Opinion
No. 06-3253-cv.
April 3, 2007.
UPON DUE CONSIDERATION, of this appeal from a judgment entered in the United States District Court for the Eastern District of New York (Dora L. Irizarry, J.), it is hereby ORDERED, ADJUDGED AND DECREED that the judgment of the district court be and it is hereby AFFIRMED.
Charles George, pro se, Brooklyn, NY, for Plaintiff-Appellant.
Peter R. Bonchonsky, Pittoni, Bonchonsky Zaino, LLP, Garden City, NY, for Defendant-Appellee.
PRESENT: Hon. ROBERT D. SACK, Hon. SONIA SOTOMAYOR, Circuit Judges, Hon. JED S. RAKOFF, District Judge.

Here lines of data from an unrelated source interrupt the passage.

-- ==== Sys2Proof/Laws/Encoding.lean ====
section
/-! SUPPORT. The fields of a command word, read back from the word that concatenates them
(spec/30_encoding.md R86, R88). -/

namespace Sys2Proof

section

variable {a b c : Nat} (x : BitVec a) (y : BitVec b)

theorem extract_high : (x ++ y).extractLsb' b a = x := by
  apply BitVec.eq_of_getLsbD_eq
  intro i hi
  simp [BitVec.getLsbD_append, hi]

theorem extract_low : (x ++ y).extractLsb' 0 b = y := by
  apply BitVec.eq_of_getLsbD_eq
  intro i hi
  simp [BitVec.getLsbD_append, hi]

end

/-- The three fields of a word built from them. -/
theorem fields_of_append (u o : Byte) (m : Half) :
    unitField (u ++ o ++ m) = u ∧ opField (u ++ o ++ m) = o ∧ immField (u ++ o ++ m) = m := by
  refine ⟨?_, ?_, extract_low _ _⟩
  · apply BitVec.eq_of_getLsbD_eq
    intro i hi
    simp only [unitField, BitVec.getLsbD_extractLsb', BitVec.getLsbD_append]
    simp [hi, show ¬ 24 + i < 16 by omega, show ¬ 24 + i - 16 < 8 by omega,
      show 24 + i - 16 - 8 = i by omega]
  · apply BitVec.eq_of_getLsbD_eq
    intro i hi
    simp only [opField, BitVec.getLsbD_extractLsb', BitVec.getLsbD_append]
    simp [hi, show ¬ 16 + i < 16 by omega, show 16 + i - 16 = i by omega]

/-- A word is the concatenation of its three fields (R86). -/
theorem append_of_fields (w : Word) : unitField w ++ opField w ++ immField w = w := by
  apply BitVec.eq_of_getLsbD_eq
  intro i hi
  simp only [unitField, opField, immField, BitVec.getLsbD_append, BitVec.getLsbD_extractLsb']
  by_cases h1 : i < 16
  · simp [h1]
  · by_cases h2 : i - 16 < 8
    · simp [h1, h2, show 16 + (i - 16) = i by omega]
    · simp [h1, h2, show i - 16 - 8 < 8 by omega, show 24 + (i - 16 - 8) = i by omega]

/-- The fields of an encoded instruction (R86 to R88). -/
theorem fields_of_encode (i : Instr) :
    unitField (encodeWord i) = i.opcode.1 ∧ opField (encodeWord i) = i.opcode.2 ∧
      immField (encodeWord i) = i.imm := fields_of_append _ _ _

/-- An instance index in `imm`: bits [15:8] are 0 and bits [7:0] are the index (R88). -/
theorem instance_imm {e : Nat} (h : e < 256) :
    (BitVec.ofNat 16 e).extractLsb' 8 8 = 0 ∧
      ((BitVec.ofNat 16 e).extractLsb' 0 8).toNat = e := by
  constructor
  · apply BitVec.eq_of_toNat_eq
    simp only [BitVec.extractLsb'_toNat, BitVec.toNat_ofNat, Nat.shiftRight_eq_div_pow]
    simp
    omega
  · simp only [BitVec.extractLsb'_toNat, BitVec.toNat_ofNat]
    omega

/-- The three fields of a CTL `imm` (R88). -/
theorem ctl_imm {u i x : Nat} (hu : u < 16) (hi : i < 16) (hx : x < 256) :
    let m : Half := BitVec.ofNat 4 u ++ BitVec.ofNat 4 i ++ BitVec.ofNat 8 x
    (m.extractLsb' 12 4).toNat = u ∧ (m.extractLsb' 8 4).toNat = i ∧
      (m.extractLsb' 0 8).toNat = x := by
  have e : ((BitVec.ofNat 4 u ++ BitVec.ofNat 4 i ++ BitVec.ofNat 8 x : Half)).toNat =
      u * 4096 + i * 256 + x := by
    rw [BitVec.toNat_append, BitVec.toNat_append, ← Nat.shiftLeft_add_eq_or_of_lt,
      ← Nat.shiftLeft_add_eq_or_of_lt]
    · simp only [BitVec.toNat_ofNat, Nat.shiftLeft_eq]; omega
    · simp only [BitVec.toNat_ofNat]; omega
    · exact (BitVec.ofNat 8 x).isLt
  simp only [BitVec.extractLsb'_toNat, e, Nat.shiftRight_eq_div_pow]
  refine ⟨?_, ?_, ?_⟩ <;> omega

/-- An `imm` whose bits [15:8] are 0 is the instance index of its bits [7:0] (R88). -/
theorem imm_of_instance {m : Half} (h : m.extractLsb' 8 8 = 0) :
    BitVec.ofNat 16 (m.extractLsb' 0 8).toNat = m ∧ (m.extractLsb' 0 8).toNat < 256 := by
  have h1 : m.toNat / 256 % 256 = 0 := by
    have := congrArg BitVec.toNat h
    simpa [BitVec.extractLsb'_toNat, Nat.shiftRight_eq_div_pow] using this
  have := m.isLt
  refine ⟨BitVec.eq_of_toNat_eq ?_, (m.extractLsb' 0 8).isLt⟩
  simp [BitVec.extractLsb'_toNat]
  omega

/-- An `imm` is the concatenation of its three CTL fields (R88). -/
theorem imm_of_ctl (m : Half) :
    (BitVec.ofNat 4 (m.extractLsb' 12 4).toNat ++ BitVec.ofNat 4 (m.extractLsb' 8 4).toNat ++
      BitVec.ofNat 8 (m.extractLsb' 0 8).toNat : BitVec 16) = m := by
  apply BitVec.eq_of_getLsbD_eq
  intro i hi
  simp only [BitVec.ofNat_toNat, BitVec.setWidth_eq, BitVec.getLsbD_append,
    BitVec.getLsbD_extractLsb']
  by_cases h1 : i < 8
  · simp [h1]
  · by_cases h2 : i - 8 < 4
    · simp [h1, h2, show 8 + (i - 8) = i by omega]
    · simp [h1, h2, show i - 8 - 4 < 4 by omega, show 12 + (i - 8 - 4) = i by omega]

theorem decodeNoImm_ok {m : Half} {j i : Instr} (h : decodeNoImm m j = .ok i) : m = 0 ∧ j = i := by
  unfold decodeNoImm at h
  split at h
  · exact ⟨by assumption, by injection h⟩
  · contradiction

theorem decodeInstance_ok {m : Half} {f : Nat → Instr} {i : Instr}
    (h : decodeInstance m f = .ok i) : ∃ e, e < 256 ∧ BitVec.ofNat 16 e = m ∧ f e = i := by
  unfold decodeInstance at h
  split at h
  · next hm =>
    have := imm_of_instance hm
    exact ⟨_, this.2, this.1, by injection h⟩
  · contradiction

theorem decodeCtl_ok {m : Half} {f : Nat → Nat → Nat → Instr} {i : Instr}
    (h : decodeCtl m f = .ok i) :
    ∃ u j x, (u < 16 ∧ j < 16 ∧ x < 256) ∧
      BitVec.ofNat 4 u ++ BitVec.ofNat 4 j ++ BitVec.ofNat 8 x = m ∧ f u j x = i :=
  ⟨_, _, _, ⟨(m.extractLsb' 12 4).isLt, (m.extractLsb' 8 4).isLt, (m.extractLsb' 0 8).isLt⟩,
    imm_of_ctl m, by injection h⟩

theorem ite_elim {α : Type} {c P : Prop} [Decidable c] {x y r : α}
    (h : (if c then x else y) = r) (h1 : c → x = r → P) (h2 : ¬ c → y = r → P) : P := by
  split at h
  · exact h1 ‹_› h
  · exact h2 ‹_› h

/-- What the decoder can answer: an instruction whose fields all fit, with the word's opcode and `imm`;
only an event takes the carried argument (R86 to R88). -/
theorem decode_cases {w : Word} {a : Half} {i : Instr} (h : decode w a = .ok i) :
    i.opcode = (unitField w, opField w) ∧ i.imm = immField w ∧ i.wellFormed = true ∧
      (i.isEvent = false → i.carried = 0) ∧ (i.carried = 0 ∨ i.carried = a) := by
  unfold decode decodeFields at h
  generalize unitField w = u at h ⊢
  generalize opField w = o at h ⊢
  generalize immField w = m at h ⊢
  repeat' (first | contradiction | (with_reducible refine ite_elim h ?_ ?_ <;> clear h <;> intro hc h <;> try subst hc))
  all_goals first
    | (obtain ⟨rfl, rfl⟩ := decodeNoImm_ok h
       exact ⟨rfl, rfl, rfl, fun _ => rfl, .inl rfl⟩)
    | (obtain ⟨e, he, rfl, rfl⟩ := decodeInstance_ok h
       exact ⟨rfl, rfl, decide_eq_true he, fun _ => rfl, .inl rfl⟩)
    | (obtain ⟨u, j, x, hf, rfl, rfl⟩ := decodeCtl_ok h
       exact ⟨rfl, rfl, decide_eq_true hf, fun _ => rfl, .inl rfl⟩)
    | (obtain ⟨e, he, rfl, rfl⟩ := decodeInstance_ok h
       refine ⟨rfl, rfl, ?_, fun h => ?_, .inr ?_⟩
       · have := a.isLt
         simp [Instr.wellFormed, instanceFits, segmentFits, he, this]
       · cases h
       · simp [Instr.carried])

/-- The decoder reads an instruction from the word that encodes it only (R86). -/
theorem encodeWord_of_decode {w : Word} {a : Half} {i : Instr} (h : decode w a = .ok i) :
    encodeWord i = w := by
  obtain ⟨h1, h2, -⟩ := decode_cases h
  rw [encodeWord, h1, h2]
  exact append_of_fields w

/-- What a word written to CMD can stand for: a command, never an event (R90). -/
theorem decodeCommand_ok {w : Word} {i : Instr} (h : decodeCommand w = .ok i) :
    decode w 0 = .ok i ∧ i.isEvent = false := by
  unfold decodeCommand at h
  split at h
  · split at h
    · contradiction
    · injection h with h; subst h; simp_all
  · contradiction

end Sys2Proof
end

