/-- Settles O54: after the raw client's call each exit of URX_CYCLE, and its source packets one command each. -/
theorem urxResult : Obligations.UrxResult := by
  intro s told e hs he g len
  obtain hlen : len = dataLength s.arg0 := toNat_eq_dataLength s.arg0
  clear_value len
  subst hlen
  intro pa h sps cip changed note noted n stamp fed hcalled
  have hcalled : s.rawCalled e told := hcalled
  have hcip : cip → ¬ passedOver s.arg0 := fun hc hpass => (passedOver_iff _).mp hpass hc
  -- the call of the raw client changes nothing that the cycle is read from
  obtain ⟨hidle, hlt, hpar, hread, heng⟩ : told.idle ∧ e < told.inst.length ∧ told.par = s.par ∧
      (∀ a, told.readByte a = s.readByte a) ∧ told.eng e = g := by
    rcases hcalled with ⟨-, rfl⟩ | ⟨-, ds, rest, -, rfl⟩ <;> exact ⟨hs, he, rfl, fun _ => rfl, rfl⟩
  have hcipAt : told.cipAt s.arg0 pa = h := by
    simp only [State.cipAt, State.readBytes, hread]
    rfl
  have hsps : (told.cipAt s.arg0 pa).sourcePacketSize = sps := congrArg CipHeader.sourcePacketSize hcipAt
  have hnoted : told.notedFor e (told.cipAt s.arg0 pa).fmt = noted := by
    rw [hcipAt, State.notedFor, State.flushedFor, heng]
    rfl
  have hchange : (told.eng e).formatChange (told.cipAt s.arg0 pa).fmt ↔ changed := by rw [hcipAt, heng]
  refine ⟨fun hc => ?_, fun hc hout => ?_, fun hc hin hsize => ?_, fun hc hin hsize => ⟨?_, ?_, ?_⟩⟩
  · exact exec_urxCycle_ok hs he hcalled (run_urxPacket_passedOver ((passedOver_iff _).mpr hc))
  · exact exec_urxCycle_fault hs he hcalled
      (run_urxPacket_outside (hcip hc) (by rw [hpar]; exact Nat.not_le.mpr hout))
  · exact exec_urxCycle_ok hs he hcalled
      (run_urxPacket_noSize (hcip hc) (by rw [hpar]; exact hin) (hsps.trans hsize))
  · intro hother hquiet
    have hrun := run_urxPacket_noted hidle hlt (hcip hc) (by rw [hpar]; exact hin) (by rw [hsps]; exact hsize)
      (by rw [hsps, hcipAt, heng]; exact hother) (by rw [hnoted, hchange]; exact hquiet)
    rw [hnoted] at hrun
    exact exec_urxCycle_ok hs he hcalled hrun
  · intro hfmt hattach h192 hword hquiet
    have hrun := run_urxPacket_packets (n := n) hidle hlt (hcip hc) (by rw [hpar]; exact hin)
      (by rw [hsps]; exact hsize) (by rw [hcipAt]; exact hfmt) (by rw [heng]; exact hattach) (hsps.trans h192)
      (by rw [hpar]; exact hword) (by rw [hpar]) (by rw [hnoted]; exact hquiet)
    rw [hnoted] at hrun
    exact exec_urxCycle_ok hs he hcalled hrun
  · intro hfmt hattach h192 hch hone hmax
    have hrun := run_urxPacket_onePacket hidle hlt (hcip hc) (by rw [hpar]; exact hin)
      (by rw [hsps]; exact hsize) (by rw [hcipAt]; exact hfmt) (by rw [heng]; exact hattach) (hsps.trans h192)
      (fun hc => hch (hchange.mp hc)) hone (by rw [hpar]; exact hmax)
    have hstamp : told.stampAt (pa + 8) = stamp s (pa + 8) := by
      simp only [State.stampAt, hread]
      rfl
    have hnote : told.modEng e (Eng.noted (told.cipAt s.arg0 pa).fmt) = note told := by rw [hcipAt]; rfl
    rw [hstamp, hnote, run_bind] at hrun
    rcases hp : tsPacket e (pa + 12) (stamp s (pa + 8)) (note told) with ⟨st, t⟩ | ⟨_ | _, t⟩
    · rw [hp] at hrun
      exact exec_urxCycle_ok (c := .success) hs he hcalled hrun
    · rw [hp] at hrun
      exact exec_urxCycle_fault hs he hcalled hrun
    · rw [hp] at hrun
      exact exec_urxCycle_reset hs he hcalled hrun

end Sys2Proof.Machine
end

section
/-! PROOF. What the receive commands leave unchanged where the clients do nothing in their callbacks (obligation
O58; 42_buffer_engine.md R164, R180, 43_dv_receive.md R203, 45_ts_demux.md R271, R287). -/

namespace Sys2Proof.Machine

/-! ### Relations between the ends of a computation whose clients do nothing -/

/-- The tape answers every callback between the two states, and no client acts there. -/
structure Calm (s t : State) : Prop where
  quiet : ∀ d ∈ s.tape, d.quiet
  reach : t.reach ≤ s.reach

theorem TapeLaw.calm {s t : State} (h : TapeLaw s t) (hq : s.quietTo t) : Calm s t :=
  ⟨hq.1, h.reach_le_of_drawn hq.2⟩

theorem Calm.portOnly {s t : State} (h : Calm s t) : ∀ d ∈ s.tape, d.portOnly := fun d hd => by
  obtain ⟨hacts, hreset⟩ := h.quiet d hd
  exact ⟨by simp [hacts], hreset⟩

/-- Where no client acts, `F` holds between the two states. -/
structure Quietly (F : State → State → Prop) (s t : State) : Prop extends TapeLaw s t where
  frame : Calm s t → F s t

section

variable {F : State → State → Prop} {s t u : State}

theorem quietly_of (h : F s t) (htape : TapeLaw s t) : Quietly F s t := ⟨htape, fun _ => h⟩

/-- A move that takes nothing off the tape. -/
theorem quietly_of_same (h : F s t) (htape : t.tape = s.tape) (hdrawn : t.drawn = s.drawn) : Quietly F s t :=
  ⟨tapeLaw_of_same htape hdrawn, fun _ => h⟩

theorem Quietly.trans (hF : Travels F) (a : Quietly F s t) (b : Quietly F t u) : Quietly F s u where
  toTapeLaw := a.toTapeLaw.trans b.toTapeLaw
  frame h := hF.trans (a.frame ⟨h.quiet, b.reach_le.trans h.reach⟩)
    (b.frame ⟨fun d hd => h.quiet d (a.suffix.subset hd), h.reach.trans a.reach_le⟩)

theorem quietly_travels (hF : Travels F) : Travels (Quietly F) :=
  ⟨fun s => quietly_of (hF.refl s) (TapeLaw.refl s), Quietly.trans hF⟩

/-- What every unit does is quiet where a raise and a call are. -/
theorem quietly_shared (hF : Travels F) (hfault : ∀ s f, F s (State.takeFault s f))
    (hdraw : ∀ s ds, F s (State.takeDraw s ds)) (hemit : ∀ s o, F s (State.emit s o)) :
    Shared (Quietly F) where
  toTravels := quietly_travels hF
  takeFault s f := quietly_of_same (hfault s f) rfl rfl
  draw s := by
    rw [run_draw]
    exact quietly_of (hdraw s _) (tapeLaw_takeDraw rfl)
  request o s := by
    rw [run_request]
    exact quietly_of (hF.trans (hemit s o) (hdraw _ _)) (tapeLaw_asked s o)
  callback o s := by
    refine ⟨(leads_callback (course_calls (e := 0) (steals := false)) o s).toTapeLaw, fun h => ?_⟩
    cases ht : s.tape with
    | nil => exact absurd h.reach (Nat.not_le.mpr (reach_callback_free ht))
    | cons d ds =>
      rw [run_callback_quiet ht (h.quiet d (by simp [ht]))]
      exact hF.trans (hemit s o) (hdraw _ _)
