-- ==== Sys2Proof/Decode.lean ====
section
/-! DEFINITION. Decoding (30_encoding.md R92 to R106), the encoder written from the same tables, and the opcode map of R100
as rows of mask and match. -/

namespace Sys2Proof

/-- What decoding answers (R105): a command, or the cause of the fault it raises. -/
inductive Decoded where
  | instr (i : Instr)
  | fault (c : Cause)
deriving DecidableEq, Repr

/-- The opcodes of R100. The three pin-set commands share one (R98). -/
inductive Opcode where
  | irqDisable
  | irqEnable
  | hret
  | tickNow
  | tickUntil
  | tickReached
  | tickWait
  | pinSet
  | getLevel
  | spiXfer
  | fatal
deriving DecidableEq, Repr

/-- The opcode a value of `CMD[31:24]` stands for, `none` for a reserved one (R96 to R99, R103). -/
def opcodeOf (op : BitVec 8) : Option Opcode :=
  if op = 0x01 then some .irqDisable
  else if op = 0x02 then some .irqEnable
  else if op = 0x03 then some .hret
  else if op = 0x10 then some .tickNow
  else if op = 0x11 then some .tickUntil
  else if op = 0x12 then some .tickReached
  else if op = 0x13 then some .tickWait
  else if op = 0x20 then some .pinSet
  else if op = 0x21 then some .getLevel
  else if op = 0x30 then some .spiXfer
  else if op = 0xF0 then some .fatal
  else none

/-- The logical pin of a pin code, `none` for a reserved one (R101). -/
def pinOfCode (numDio : Nat) (code : BitVec 4) : Option Pin :=
  if code = 0 then some (.out .cs)
  else if code = 1 then some (.out .rst)
  else if code = 2 then some (.out .rxtx)
  else if 4 ≤ code.toNat ∧ code.toNat < 4 + numDio then some (.dio (code.toNat - 4))
  else none

/-- A command whose given reserved bits must be zero (R104). -/
def requireZero {w : Nat} (reserved : BitVec w) (d : Decoded) : Decoded :=
  if reserved = 0 then d else .fault .reservedBits

/-- The operand check of opcode 0x20 (R105): CS and RXTX take the levels 0 and 1, RST also 2 (floating). -/
def decodePinSet (pin : BitVec 4) (lvl : BitVec 2) : Decoded :=
  if pin = 0 ∧ lvl = 0 then .instr (.setCs false)
  else if pin = 0 ∧ lvl = 1 then .instr (.setCs true)
  else if pin = 1 ∧ lvl = 0 then .instr (.setRst (.drive false))
  else if pin = 1 ∧ lvl = 1 then .instr (.setRst (.drive true))
  else if pin = 1 ∧ lvl = 2 then .instr (.setRst .floating)
  else if pin = 2 ∧ lvl = 0 then .instr (.setRxtx false)
  else if pin = 2 ∧ lvl = 1 then .instr (.setRxtx true)
  else .fault .illegalOperand

/-- The pin check of opcode 0x21 (R105). -/
def decodeGetLevel (numDio : Nat) (pin : BitVec 4) : Decoded :=
  match pinOfCode numDio pin with
  | some p => .instr (.getLevel p)
  | none => .fault .illegalOperand

/-- Decoding (R105): total on every pair of words, in the order of the checks the rule gives. `ARG` supplies operands only. -/
def decode (numDio : Nat) (cmd arg : Word) : Decoded :=
  match opcodeOf (cmd.extractLsb' 24 8) with
  | none => .fault .illegalOpcode
  | some .irqDisable => requireZero (cmd.extractLsb' 0 24) (.instr .irqDisable)
  | some .irqEnable => requireZero (cmd.extractLsb' 0 24) (.instr .irqEnable)
  | some .hret => requireZero (cmd.extractLsb' 0 24) (.instr .hret)
  | some .tickNow => requireZero (cmd.extractLsb' 0 24) (.instr .tickNow)
  | some .tickUntil => requireZero (cmd.extractLsb' 0 24) (.instr (.tickUntil arg))
  | some .tickReached => requireZero (cmd.extractLsb' 0 24) (.instr (.tickReached arg))
  | some .tickWait => requireZero (cmd.extractLsb' 0 24) (.instr (.tickWait arg))
  | some .pinSet =>
    requireZero (cmd.extractLsb' 2 18) (decodePinSet (cmd.extractLsb' 20 4) (cmd.extractLsb' 0 2))
  | some .getLevel =>
    requireZero (cmd.extractLsb' 2 18)
      (requireZero (cmd.extractLsb' 0 2) (decodeGetLevel numDio (cmd.extractLsb' 20 4)))
  | some .spiXfer => requireZero (cmd.extractLsb' 8 16) (.instr (.spiXfer (cmd.extractLsb' 0 8)))
  | some .fatal => .instr (.fatal arg (cmd.extractLsb' 0 24))

/-! ## Encoding -/

/-- The level code of a driven level (R102). -/
def levelCode (l : Level) : BitVec 2 := if l then 1 else 0

/-- The level code of SET_RST's operand (R102): 2 is floating. -/
def rstLevelCode : RstLevel → BitVec 2
  | .drive l => levelCode l
  | .floating => 2

/-- The pin code of a logical pin (R101). -/
def pinCode : Pin → BitVec 4
  | .out .cs => 0
  | .out .rst => 1
  | .out .rxtx => 2
  | .dio i => BitVec.ofNat 4 (4 + i)

/-- A format P command word (R92). -/
def formatP (op : BitVec 8) (pin : BitVec 4) (lvl : BitVec 2) : Word := op ++ pin ++ 0#18 ++ lvl

/-- The command word of a command (R92, R100). -/
def encodeCmd : Instr → Word
  | .irqDisable => 0x01#8 ++ 0#24
  | .irqEnable => 0x02#8 ++ 0#24
  | .hret => 0x03#8 ++ 0#24
  | .tickNow => 0x10#8 ++ 0#24
  | .tickUntil _ => 0x11#8 ++ 0#24
  | .tickReached _ => 0x12#8 ++ 0#24
  | .tickWait _ => 0x13#8 ++ 0#24
  | .setCs l => formatP 0x20 (pinCode (.out .cs)) (levelCode l)
  | .setRst l => formatP 0x20 (pinCode (.out .rst)) (rstLevelCode l)
  | .setRxtx l => formatP 0x20 (pinCode (.out .rxtx)) (levelCode l)
  | .getLevel p => formatP 0x21 (pinCode p) 0
  | .spiXfer b => 0x30#8 ++ 0#16 ++ b
  | .fatal _ line => 0xF0#8 ++ line

/-- The argument word of a command (R92, R93). Formats N, P and B ignore `ARG` (R94); the encoder writes 0 there
(DESIGN CHOICE, safe, log entry 18). -/
def encodeArg : Instr → Word
  | .tickUntil d => d
  | .tickReached d => d
  | .tickWait d => d
  | .fatal loc _ => loc
  | .irqDisable | .irqEnable | .hret | .tickNow => 0
  | .setCs _ | .setRst _ | .setRxtx _ | .getLevel _ | .spiXfer _ => 0

/-- The words of a command: `CMD` and `ARG`. -/
def encode (i : Instr) : Word × Word := (encodeCmd i, encodeArg i)

/-! ## The opcode map of R100 as rows -/

/-- One row of R100: a word is of this row when `CMD &&& mask = pattern` and the row's extra constraint holds. -/
structure OpcodeRow where
  mask : Word
  pattern : Word
deriving DecidableEq, Repr

/-- The row of a command (R100). -/
def rowOf : Instr → OpcodeRow
  | .irqDisable => ⟨0xFFFFFFFF, 0x01000000⟩
  | .irqEnable => ⟨0xFFFFFFFF, 0x02000000⟩
  | .hret => ⟨0xFFFFFFFF, 0x03000000⟩
  | .tickNow => ⟨0xFFFFFFFF, 0x10000000⟩
  | .tickUntil _ => ⟨0xFFFFFFFF, 0x11000000⟩
  | .tickReached _ => ⟨0xFFFFFFFF, 0x12000000⟩
  | .tickWait _ => ⟨0xFFFFFFFF, 0x13000000⟩
  | .setCs _ => ⟨0xFFFFFFFE, 0x20000000⟩
  | .setRst _ => ⟨0xFFFFFFFC, 0x20100000⟩
  | .setRxtx _ => ⟨0xFFFFFFFE, 0x20200000⟩
  | .getLevel _ => ⟨0xFF0FFFFF, 0x21000000⟩
  | .spiXfer _ => ⟨0xFFFFFF00, 0x30000000⟩
  | .fatal _ _ => ⟨0xFF000000, 0xF0000000⟩

/-- The thirteen rows of R100, in the table's order. -/
def opcodeRows : List OpcodeRow :=
  [⟨0xFFFFFFFF, 0x01000000⟩, ⟨0xFFFFFFFF, 0x02000000⟩, ⟨0xFFFFFFFF, 0x03000000⟩, ⟨0xFFFFFFFF, 0x10000000⟩,
   ⟨0xFFFFFFFF, 0x11000000⟩, ⟨0xFFFFFFFF, 0x12000000⟩, ⟨0xFFFFFFFF, 0x13000000⟩] ++
  [⟨0xFFFFFFFE, 0x20000000⟩, ⟨0xFFFFFFFC, 0x20100000⟩, ⟨0xFFFFFFFE, 0x20200000⟩, ⟨0xFF0FFFFF, 0x21000000⟩,
   ⟨0xFFFFFF00, 0x30000000⟩, ⟨0xFF000000, 0xF0000000⟩]

/-- The extra constraint of a row (R100): the level of SET_RST is 0, 1 or 2, and the pin of GET_LEVEL is a legal code. The
rows of SET_CS and SET_RXTX already fix the high level bit. -/
def rowConstraint (numDio : Nat) (r : OpcodeRow) (cmd : Word) : Prop :=
  (r.pattern = 0x20100000 → cmd.extractLsb' 0 2 ≠ 3) ∧
  (r.pattern = 0x21000000 →
    (cmd.extractLsb' 20 4).toNat ≤ 2 ∨
      4 ≤ (cmd.extractLsb' 20 4).toNat ∧ (cmd.extractLsb' 20 4).toNat < 4 + numDio)

/-- A word matches a row (R100). -/
def matchesRow (numDio : Nat) (r : OpcodeRow) (cmd : Word) : Prop :=
  cmd &&& r.mask = r.pattern ∧ rowConstraint numDio r cmd

/-! ## The host's view of the decoder -/

/-- `CMD` of an instruction whose bits are `w`, of which `nbits` are given: bits 31..0 (whole words cross the port, R73). -/
def cmdOfBits (nbits w : Nat) : Word := BitVec.ofNat 32 (w % 2 ^ nbits)

/-- `ARG` of an instruction whose bits are `w`, of which `nbits` are given: bits 63..32. -/
def argOfBits (nbits w : Nat) : Word := BitVec.ofNat 32 ((w % 2 ^ nbits) >>> 32)

/-- The command the decoder reads from an instruction whose bits are `w`, with `NUM_DIO` as at `State.reset`. -/
def decodeTableWord (nbits w : Nat) : Option Instr :=
  match decode Params.atReset.numDio (cmdOfBits nbits w) (argOfBits nbits w) with
  | .instr i => some i
  | .fault _ => none

end Sys2Proof
end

The Honorable Jed S. Rakoff, United States District Judge for the Southern District of New York, sitting by designation.
Appellant Charles George, pro se, appeals from the judgment of the United States District 10 Court for the Eastern District of New York (Dora L. Irizarry, J.) entered on June 7, 2006, sua sponte, dismissing the plaintiffs complaint for lack of subject matter jurisdiction, pursuant to Fed.R.Civ.P. 12(h)(3). We assume the parties' familiarity with the facts and procedural history of the case and the issues on appeal.
This Court reviews rulings on subject matter jurisdiction de novo, see S.E.C. v. Berger, 322 F.3d 187, 191 (2d Cir. 2003). and we construe a pro se plaintiffs complaint liberally as raising the strongest argument it suggests, see Graham v. Henderson, 89 F.3d 75, 79 (2d Cir. 1996). Having done so, we conclude that the plaintiff did not allege facts sufficient to establish subject matter jurisdiction. He did not demonstrate that his claims raised a "federal question" because, although his complaint referred to discrimination based on race, it did not contain any specific allegations of fact that supported an inference of discrimination. See 28 U.S.C. § 1331. And his complaint did not allege diversity of citizenship. See id. § 1332. When given an opportunity to amend his complaint to allege facts sufficient to demonstrate that there was federal jurisdiction over his claims under 28 U.S.C. § 1331 or § 1332, George declined to do so.
We note that because we dismiss this action for lack of subject matter jurisdiction, under New York law George may be entitled to commence in state court a new action arising from the circumstances or occurrences alleged in this action. See N.Y. C.P.L.R. § 205(a) ("If an action is timely commenced and is terminated in any other manner than by a voluntary discontinuance, a failure to obtain personal jurisdiction over the defendant, a dismissal of the complaint for neglect to prosecute the action, or a final judgment upon the merits, the plaintiff . . . may commence a new action upon the same transaction or occurrence or series of transactions or occurrences within six months after the termination provided that the new action would have been timely commenced at the time of commencement of the prior action and that service upon defendant is effected within such six-month period.").